Data in this exercise:
+ + + +
set_option maxHeartbeats 60000 in
@[simp] theorem stepTime_frame (e : Int) (s : State) :
    (stepTime e s).pending = s.pending ∧ (stepTime e s).mail = s.mail ∧ (stepTime e s).dram = s.dram ∧ (stepTime e s).job = s.job ∧ (stepTime e s).page = s.page ∧ (stepTime e s).sec = s.sec := by
  unfold stepTime; simp

set_option maxHeartbeats 60000 in
@[simp] theorem conversionEnd_frame (n code : Nat) (s : State) :
    (conversionEnd n code s).pending = s.pending ∧ (conversionEnd n code s).mail = s.mail ∧ (conversionEnd n code s).dram = s.dram ∧ (conversionEnd n code s).job = s.job ∧ (conversionEnd n code s).page = s.page ∧ (conversionEnd n code s).flow = s.flow ∧ (conversionEnd n code s).prog = s.prog ∧ (conversionEnd n code s).sec = s.sec := by
  unfold conversionEnd; (repeat' split) <;> simp

set_option maxHeartbeats 60000 in
@[simp] theorem pulseEnd_frame (n : Nat) (s : State) :
    (pulseEnd n s).pending = s.pending ∧ (pulseEnd n s).mail = s.mail ∧ (pulseEnd n s).dram = s.dram ∧ (pulseEnd n s).job = s.job ∧ (pulseEnd n s).page = s.page ∧ (pulseEnd n s).flow = s.flow ∧ (pulseEnd n s).prog = s.prog ∧ (pulseEnd n s).sec = s.sec := by
  unfold pulseEnd; simp

@[simp] theorem replaceTrig_pending (n : Nat) (t : Option Trigger) (s : State) : (replaceTrig n t s).pending = s.pending := by
  unfold replaceTrig; dsimp only
  generalize (List.eraseDups (((trigOf s n).toList ++ t.toList).map (·.gpio)) : List Nat) = l
  induction l generalizing s with
  | nil => simp
  | cons a l ih => exact withPin_pending a _ s fun u _ e => e ▸ ih u

@[simp] theorem replaceTrig_mail (n : Nat) (t : Option Trigger) (s : State) : (replaceTrig n t s).mail = s.mail := by
  unfold replaceTrig; dsimp only
  generalize (List.eraseDups (((trigOf s n).toList ++ t.toList).map (·.gpio)) : List Nat) = l
  induction l generalizing s with
  | nil => simp
  | cons a l ih => exact withPin_mail a _ s fun u _ e => e ▸ ih u

@[simp] theorem replaceTrig_dram (n : Nat) (t : Option Trigger) (s : State) : (replaceTrig n t s).dram = s.dram := by
  unfold replaceTrig; dsimp only
  generalize (List.eraseDups (((trigOf s n).toList ++ t.toList).map (·.gpio)) : List Nat) = l
  induction l generalizing s with
  | nil => simp
  | cons a l ih => exact withPin_dram a _ s fun u _ e => e ▸ ih u

@[simp] theorem replaceTrig_job (n : Nat) (t : Option Trigger) (s : State) : (replaceTrig n t s).job = s.job := by
  unfold replaceTrig; dsimp only
  generalize (List.eraseDups (((trigOf s n).toList ++ t.toList).map (·.gpio)) : List Nat) = l
  induction l generalizing s with
  | nil => simp
  | cons a l ih => exact withPin_job a _ s fun u _ e => e ▸ ih u

@[simp] theorem replaceTrig_page (n : Nat) (t : Option Trigger) (s : State) : (replaceTrig n t s).page = s.page := by
  unfold replaceTrig; dsimp only
  generalize (List.eraseDups (((trigOf s n).toList ++ t.toList).map (·.gpio)) : List Nat) = l
  induction l generalizing s with
  | nil => simp
  | cons a l ih => exact withPin_page a _ s fun u _ e => e ▸ ih u

@[simp] theorem replaceTrig_flow (n : Nat) (t : Option Trigger) (s : State) : (replaceTrig n t s).flow = s.flow := by
  unfold replaceTrig; dsimp only
  generalize (List.eraseDups (((trigOf s n).toList ++ t.toList).map (·.gpio)) : List Nat) = l
  induction l generalizing s with
  | nil => simp
  | cons a l ih => exact withPin_flow a _ s fun u _ e => e ▸ ih u

@[simp] theorem replaceTrig_prog (n : Nat) (t : Option Trigger) (s : State) : (replaceTrig n t s).prog = s.prog := by
  unfold replaceTrig; dsimp only
  generalize (List.eraseDups (((trigOf s n).toList ++ t.toList).map (·.gpio)) : List Nat) = l
  induction l generalizing s with
  | nil => simp
  | cons a l ih => exact withPin_prog a _ s fun u _ e => e ▸ ih u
+ + + +
Problem to solve:
Using the data above, reproduce exactly the lines from the line that contains "s.job := by" through the line that contains "exact withPin_flow a", including both.

Written solution:
@[simp] theorem replaceTrig_job (n : Nat) (t : Option Trigger) (s : State) : (replaceTrig n t s).job = s.job := by
  unfold replaceTrig; dsimp only
  generalize (List.eraseDups (((trigOf s n).toList ++ t.toList).map (·.gpio)) : List Nat) = l
  induction l generalizing s with
  | nil => simp
  | cons a l ih => exact withPin_job a _ s fun u _ e => e ▸ ih u

@[simp] theorem replaceTrig_page (n : Nat) (t : Option Trigger) (s : State) : (replaceTrig n t s).page = s.page := by
  unfold replaceTrig; dsimp only
  generalize (List.eraseDups (((trigOf s n).toList ++ t.toList).map (·.gpio)) : List Nat) = l
  induction l generalizing s with
  | nil => simp
  | cons a l ih => exact withPin_page a _ s fun u _ e => e ▸ ih u

@[simp] theorem replaceTrig_flow (n : Nat) (t : Option Trigger) (s : State) : (replaceTrig n t s).flow = s.flow := by
  unfold replaceTrig; dsimp only
  generalize (List.eraseDups (((trigOf s n).toList ++ t.toList).map (·.gpio)) : List Nat) = l
  induction l generalizing s with
  | nil => simp
  | cons a l ih => exact withPin_flow a _ s fun u _ e => e ▸ ih u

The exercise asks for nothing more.